If you can conjure up a picture of Hattie McDaniel in your mind, she’s probably wearing a rag on her head. The first black actor to win an Oscar—she picked up 1939’s Best Supporting Actress trophy for tending to the Dixieland fussbudgets in Gone with the Wind—McDaniel made her prolific but relatively short-lived mark by playing servants who could only be described as mammies. Seen turning down the bedsheets for every white Hollywood star from Clark Gable to Bette Davis (and appearing in the since locked-away Disney film Song of the South), McDaniel was on the front end of African-American visibility in film as long as Hollywood would allow it.
Until the NAACP stepped in.
This week the actor’s largely unknown life history appears at the Chicago Humanities Festival in a one-night-only reading of Joan Sorkin’s play (mis)Understanding Mammy: The Hattie McDaniel Story. (The show had a four-week run in New York earlier this year, for which star Capathia Jenkins received a Drama Desk nomination for Best Solo Performance.) As McDaniel almost never spoke publicly about her controversial image, it’s a rare peek at a contradictory American life.
According to playwright Sorkin, the tension between what McDaniel believed she was accomplishing and the message she was actually conveying is what inspired her to write Mammy. “She believed she brought humanity to these characters. She thought she was making a difference for young Americans,” Sorkin says.
Walter White, executive secretary of the NAACP, wasn’t crazy about the difference she was making. White believed McDaniel was helping to propagate Aunt Jemima stereotypes and steered a national campaign, as Jenkins puts it, “to get that rag off her head.”
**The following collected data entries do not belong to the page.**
-- ==== Sys2Proof/Machine/Bits.lean ====
section
/-! DEFINITION. Byte strings and byte orders (spec/00_scope.md R8, R10; spec/20_memory.md R62, R67). -/

namespace Sys2Proof.Machine

/-- `v[hi:lo]` of a non-negative integer (R8). -/
def bitsOf (v hi lo : Nat) : Nat := v / 2 ^ lo % 2 ^ (hi - lo + 1)

/-- `le_bytes_4(v)` (R10). -/
def leBytes4 (v : Word) : List Byte :=
  [v.extractLsb' 0 8, v.extractLsb' 8 8, v.extractLsb' 16 8, v.extractLsb' 24 8]

/-- `from_le(b0 ‖ b1 ‖ b2 ‖ b3)` (R10, R62). -/
def fromLe4 (b0 b1 b2 b3 : Byte) : Word := b3 ++ b2 ++ b1 ++ b0

/-- `le_bytes_8(v)`, a lane's little-endian bytes (R67, R101). -/
def leBytes8 (v : Lane) : List Byte :=
  [v.extractLsb' 0 8, v.extractLsb' 8 8, v.extractLsb' 16 8, v.extractLsb' 24 8,
   v.extractLsb' 32 8, v.extractLsb' 40 8, v.extractLsb' 48 8, v.extractLsb' 56 8]

/-- `be32(i)`, the 4-byte big-endian encoding of 0 ≤ i < 2^32 (R10); a larger i is cut to 32 bits (DEDUCED, log 12). -/
def be32 (i : Nat) : List Byte :=
  [BitVec.ofNat 8 (bitsOf i 31 24), BitVec.ofNat 8 (bitsOf i 23 16), BitVec.ofNat 8 (bitsOf i 15 8),
   BitVec.ofNat 8 (bitsOf i 7 0)]

/-- `from_le(b[4j..4j+4))` of a byte string (R39, R63). -/
def wordAt (b : List Byte) (j : Nat) : Word :=
  fromLe4 (b.getD (4 * j) 0) (b.getD (4 * j + 1) 0) (b.getD (4 * j + 2) 0) (b.getD (4 * j + 3) 0)

/-- The eight little-endian words of a 32-byte string (R39). -/
def wordsOf32 (b : List Byte) : Vector Word 8 :=
  #v[wordAt b 0, wordAt b 1, wordAt b 2, wordAt b 3, wordAt b 4, wordAt b 5, wordAt b 6, wordAt b 7]

/-- The bytes of eight words, little-endian: `b[4j + i] = W[j][8i+7:8i]` (R40). -/
def bytesOfWords (w : Vector Word 8) : List Byte := w.toList.flatMap leBytes4

/-- The bytewise XOR of two strings of equal length (R10). -/
def xorBytes (a b : List Byte) : List Byte := List.zipWith (· ^^^ ·) a b

/-- `0^n` (R10). -/
def zeros (n : Nat) : List Byte := List.replicate n 0#8

end Sys2Proof.Machine
end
“By around 1947, she couldn’t get a film,” Sorkin says. Though McDaniel was chummy with plenty of Hollywood elite, bad press made it easier to bury McDaniel than to keep her onscreen. (She eventually landed her own radio comedy, The Beulah Show.)
Jenkins is a uniquely qualified interpreter for McDaniel’s story. Like the woman she plays, she’s no stranger to controversy over the iconography of the Big Black Lady, the context of which has obviously changed in the succeeding decades. Last year Chicago audiences saw her on the last leg of the pre-Broadway tour of Martin Short: Fame Becomes Me, a hodgepodge satire of all varieties of American musicals. Jenkins’s number “A Big Black Lady Stops the Show” was written especially for her by Marc Shaiman and Scott Wittman.
Stealing Short’s own good-natured vanity project out from under him, Jenkins was the evening’s highlight with a song that skewered the theatrical tradition of including a token gospel number as a roof-raising novelty in shows that have no other trace of African-American interests.
It was the ballsiest element of Short show, but one Jenkins was anxious to take on. “Just before I got called in for Fame Becomes Me, I had said to my agent that I just couldn’t go to any more auditions where I was being called in to do the obligatory big-mama gospel number,” Jenkins says. “And then I got to do a song that made fun of that exact situation.”
Her widely admired performance in Fame Becomes Me led directly to her Hattie role. (“I was so nervous,” she recalls, “because it was my first-ever solo play.”) Jenkins admits she knew little of McDaniel before taking the role. “I’d never even seen Gone With the Wind all the way through,” she sheepishly admits. Subsequently immersing herself in all things McDaniel, she’s since found herself drawn to a woman who, unlike Jenkins, rarely got to have a say about the portrayal of black women.
As Jenkins notes, “The only thing she really said was ‘I’d rather play a maid than be one.’ ”
(mis)Understanding Mammy plays the Humanities Festival Sunday 28.